Segment Start: RECORD SET

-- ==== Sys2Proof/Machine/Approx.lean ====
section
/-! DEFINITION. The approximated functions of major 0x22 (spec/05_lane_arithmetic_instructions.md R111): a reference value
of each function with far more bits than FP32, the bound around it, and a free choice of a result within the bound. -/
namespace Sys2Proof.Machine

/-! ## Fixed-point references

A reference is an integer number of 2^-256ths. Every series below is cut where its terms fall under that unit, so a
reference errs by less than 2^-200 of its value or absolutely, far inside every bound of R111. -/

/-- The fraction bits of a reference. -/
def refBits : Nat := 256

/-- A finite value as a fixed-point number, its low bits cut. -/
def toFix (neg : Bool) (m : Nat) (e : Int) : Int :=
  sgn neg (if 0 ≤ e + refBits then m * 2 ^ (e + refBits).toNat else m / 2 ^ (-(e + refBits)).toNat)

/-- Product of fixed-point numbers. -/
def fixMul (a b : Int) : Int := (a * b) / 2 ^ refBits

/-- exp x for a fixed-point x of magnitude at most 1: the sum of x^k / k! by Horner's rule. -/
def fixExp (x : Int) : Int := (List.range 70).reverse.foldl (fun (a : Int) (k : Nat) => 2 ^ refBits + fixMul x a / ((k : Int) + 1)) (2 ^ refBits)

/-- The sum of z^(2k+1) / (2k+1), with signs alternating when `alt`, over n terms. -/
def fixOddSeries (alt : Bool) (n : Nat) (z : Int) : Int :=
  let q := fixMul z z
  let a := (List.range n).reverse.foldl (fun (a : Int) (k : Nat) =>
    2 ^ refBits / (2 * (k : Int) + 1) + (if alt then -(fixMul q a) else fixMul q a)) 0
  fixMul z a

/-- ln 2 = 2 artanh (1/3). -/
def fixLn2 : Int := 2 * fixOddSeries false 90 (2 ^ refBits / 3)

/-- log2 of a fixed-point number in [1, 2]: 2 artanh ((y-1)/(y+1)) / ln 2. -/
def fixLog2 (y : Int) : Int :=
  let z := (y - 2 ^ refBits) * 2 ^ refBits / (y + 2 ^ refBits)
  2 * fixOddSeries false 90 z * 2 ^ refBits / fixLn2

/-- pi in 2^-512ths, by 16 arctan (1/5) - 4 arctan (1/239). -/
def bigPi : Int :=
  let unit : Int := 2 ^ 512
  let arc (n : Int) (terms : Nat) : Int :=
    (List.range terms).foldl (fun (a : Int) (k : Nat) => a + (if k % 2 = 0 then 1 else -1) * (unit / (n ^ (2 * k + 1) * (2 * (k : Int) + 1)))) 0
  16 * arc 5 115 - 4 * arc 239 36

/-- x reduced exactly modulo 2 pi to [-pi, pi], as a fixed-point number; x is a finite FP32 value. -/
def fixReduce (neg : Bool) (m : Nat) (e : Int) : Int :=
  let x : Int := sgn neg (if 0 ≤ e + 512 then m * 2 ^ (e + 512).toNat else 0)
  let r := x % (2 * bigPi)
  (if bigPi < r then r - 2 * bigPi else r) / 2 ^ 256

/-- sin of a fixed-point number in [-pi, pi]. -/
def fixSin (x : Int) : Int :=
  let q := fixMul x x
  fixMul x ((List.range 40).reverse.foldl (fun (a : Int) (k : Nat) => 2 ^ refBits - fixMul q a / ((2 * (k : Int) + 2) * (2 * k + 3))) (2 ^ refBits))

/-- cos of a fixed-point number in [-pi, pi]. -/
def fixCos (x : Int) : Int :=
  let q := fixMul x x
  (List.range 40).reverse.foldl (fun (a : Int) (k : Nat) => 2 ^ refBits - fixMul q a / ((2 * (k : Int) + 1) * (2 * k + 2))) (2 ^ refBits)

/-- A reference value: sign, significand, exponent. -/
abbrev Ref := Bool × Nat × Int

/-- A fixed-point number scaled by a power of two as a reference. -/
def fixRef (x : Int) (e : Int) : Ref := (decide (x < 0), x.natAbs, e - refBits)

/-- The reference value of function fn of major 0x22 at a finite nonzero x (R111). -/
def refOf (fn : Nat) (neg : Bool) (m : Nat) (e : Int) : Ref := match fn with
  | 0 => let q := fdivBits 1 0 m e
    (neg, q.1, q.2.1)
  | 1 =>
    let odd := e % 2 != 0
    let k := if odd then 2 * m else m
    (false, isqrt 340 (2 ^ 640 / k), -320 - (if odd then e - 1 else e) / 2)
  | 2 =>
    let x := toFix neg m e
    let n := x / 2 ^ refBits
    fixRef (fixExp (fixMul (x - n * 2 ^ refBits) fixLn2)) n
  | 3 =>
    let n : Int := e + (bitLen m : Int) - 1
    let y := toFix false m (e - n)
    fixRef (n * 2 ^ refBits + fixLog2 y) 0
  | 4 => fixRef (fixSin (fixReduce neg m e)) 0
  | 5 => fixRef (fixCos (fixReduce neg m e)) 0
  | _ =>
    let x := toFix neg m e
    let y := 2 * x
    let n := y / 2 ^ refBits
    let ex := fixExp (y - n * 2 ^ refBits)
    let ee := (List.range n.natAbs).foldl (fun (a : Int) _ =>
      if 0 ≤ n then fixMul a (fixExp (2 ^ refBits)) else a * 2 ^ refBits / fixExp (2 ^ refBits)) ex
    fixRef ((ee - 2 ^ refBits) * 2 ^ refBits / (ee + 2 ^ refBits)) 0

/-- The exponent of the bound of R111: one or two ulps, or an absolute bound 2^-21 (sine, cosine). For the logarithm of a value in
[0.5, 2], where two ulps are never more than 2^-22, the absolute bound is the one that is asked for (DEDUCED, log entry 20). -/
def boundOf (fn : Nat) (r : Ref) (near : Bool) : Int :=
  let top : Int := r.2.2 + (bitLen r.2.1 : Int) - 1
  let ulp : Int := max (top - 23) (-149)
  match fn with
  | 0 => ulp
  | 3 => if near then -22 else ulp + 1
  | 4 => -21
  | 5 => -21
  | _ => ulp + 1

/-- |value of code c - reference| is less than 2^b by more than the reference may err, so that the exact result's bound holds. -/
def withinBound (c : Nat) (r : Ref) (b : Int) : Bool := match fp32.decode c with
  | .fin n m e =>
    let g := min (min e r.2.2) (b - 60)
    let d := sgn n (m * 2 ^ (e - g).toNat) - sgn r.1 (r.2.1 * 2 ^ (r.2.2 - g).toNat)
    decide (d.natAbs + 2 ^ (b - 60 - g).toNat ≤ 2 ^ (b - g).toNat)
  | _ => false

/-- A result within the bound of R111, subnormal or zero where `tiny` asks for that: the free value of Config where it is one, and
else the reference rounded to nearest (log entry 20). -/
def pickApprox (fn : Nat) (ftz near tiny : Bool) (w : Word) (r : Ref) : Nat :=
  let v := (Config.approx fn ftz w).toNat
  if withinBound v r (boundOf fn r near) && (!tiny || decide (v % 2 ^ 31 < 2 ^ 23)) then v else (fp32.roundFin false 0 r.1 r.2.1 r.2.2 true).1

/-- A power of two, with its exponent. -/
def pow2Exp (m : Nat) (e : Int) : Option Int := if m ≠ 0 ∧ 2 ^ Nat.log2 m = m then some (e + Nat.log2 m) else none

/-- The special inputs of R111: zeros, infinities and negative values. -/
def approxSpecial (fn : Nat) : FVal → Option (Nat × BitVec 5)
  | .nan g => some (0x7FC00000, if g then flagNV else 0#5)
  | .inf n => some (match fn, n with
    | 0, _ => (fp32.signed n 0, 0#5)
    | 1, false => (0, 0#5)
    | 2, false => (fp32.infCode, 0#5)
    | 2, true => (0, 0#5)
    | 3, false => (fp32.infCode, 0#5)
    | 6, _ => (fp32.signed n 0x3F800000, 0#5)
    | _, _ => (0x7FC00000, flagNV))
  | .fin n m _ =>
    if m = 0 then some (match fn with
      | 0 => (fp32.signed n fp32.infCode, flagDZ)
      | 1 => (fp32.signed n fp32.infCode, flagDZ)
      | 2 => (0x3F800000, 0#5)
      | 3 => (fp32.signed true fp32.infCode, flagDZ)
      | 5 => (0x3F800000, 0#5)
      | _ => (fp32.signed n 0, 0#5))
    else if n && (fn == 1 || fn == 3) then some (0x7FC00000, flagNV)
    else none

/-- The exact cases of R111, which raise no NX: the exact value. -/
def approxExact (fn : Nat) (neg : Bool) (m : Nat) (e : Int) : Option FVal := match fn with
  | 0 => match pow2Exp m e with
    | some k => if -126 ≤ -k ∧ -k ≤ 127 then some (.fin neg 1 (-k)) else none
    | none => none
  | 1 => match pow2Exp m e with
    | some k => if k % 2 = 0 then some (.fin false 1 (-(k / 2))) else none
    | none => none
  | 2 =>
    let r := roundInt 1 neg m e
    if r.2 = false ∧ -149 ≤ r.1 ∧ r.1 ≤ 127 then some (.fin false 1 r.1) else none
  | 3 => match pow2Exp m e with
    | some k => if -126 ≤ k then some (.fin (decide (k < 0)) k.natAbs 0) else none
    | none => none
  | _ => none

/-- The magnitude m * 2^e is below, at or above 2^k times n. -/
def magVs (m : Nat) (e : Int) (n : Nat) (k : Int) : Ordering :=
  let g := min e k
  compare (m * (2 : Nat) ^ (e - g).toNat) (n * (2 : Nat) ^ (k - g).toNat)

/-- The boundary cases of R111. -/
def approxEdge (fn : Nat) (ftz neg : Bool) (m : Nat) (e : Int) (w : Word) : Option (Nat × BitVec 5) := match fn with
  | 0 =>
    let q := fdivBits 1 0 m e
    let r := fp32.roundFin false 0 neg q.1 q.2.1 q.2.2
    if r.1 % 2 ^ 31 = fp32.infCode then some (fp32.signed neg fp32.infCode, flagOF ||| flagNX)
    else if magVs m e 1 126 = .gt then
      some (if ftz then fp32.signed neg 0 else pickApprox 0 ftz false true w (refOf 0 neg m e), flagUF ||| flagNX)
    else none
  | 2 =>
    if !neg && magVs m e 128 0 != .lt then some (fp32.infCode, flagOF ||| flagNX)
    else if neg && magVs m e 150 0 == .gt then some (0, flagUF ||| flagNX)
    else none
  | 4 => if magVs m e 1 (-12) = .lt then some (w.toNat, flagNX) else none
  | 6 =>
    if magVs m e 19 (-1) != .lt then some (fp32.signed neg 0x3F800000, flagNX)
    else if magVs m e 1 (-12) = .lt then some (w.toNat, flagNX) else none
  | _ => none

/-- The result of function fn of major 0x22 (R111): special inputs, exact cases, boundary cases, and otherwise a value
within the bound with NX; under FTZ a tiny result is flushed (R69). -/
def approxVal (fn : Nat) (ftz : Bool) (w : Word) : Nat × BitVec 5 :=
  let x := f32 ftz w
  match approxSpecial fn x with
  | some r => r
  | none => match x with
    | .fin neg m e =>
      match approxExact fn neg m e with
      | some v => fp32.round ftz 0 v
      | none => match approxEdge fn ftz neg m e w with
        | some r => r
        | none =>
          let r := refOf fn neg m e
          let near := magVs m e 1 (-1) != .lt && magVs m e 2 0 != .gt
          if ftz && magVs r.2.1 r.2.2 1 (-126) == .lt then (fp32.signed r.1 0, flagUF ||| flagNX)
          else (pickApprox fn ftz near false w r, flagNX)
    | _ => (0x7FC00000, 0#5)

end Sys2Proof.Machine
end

Segment End: RECORD SET

### TASK STATEMENT
The lines above that hold the word "more" should be found and copied out.

### ANSWER BOX
of each function with far more bits than FP32, the bound around it, and a free choice of a result within the bound. -/
[0.5, 2], where two ulps are never more than 2^-22, the absolute bound is the one that is asked for (DEDUCED, log entry 20). -/
/-- |value of code c - reference| is less than 2^b by more than the reference may err, so that the exact result's bound holds. -/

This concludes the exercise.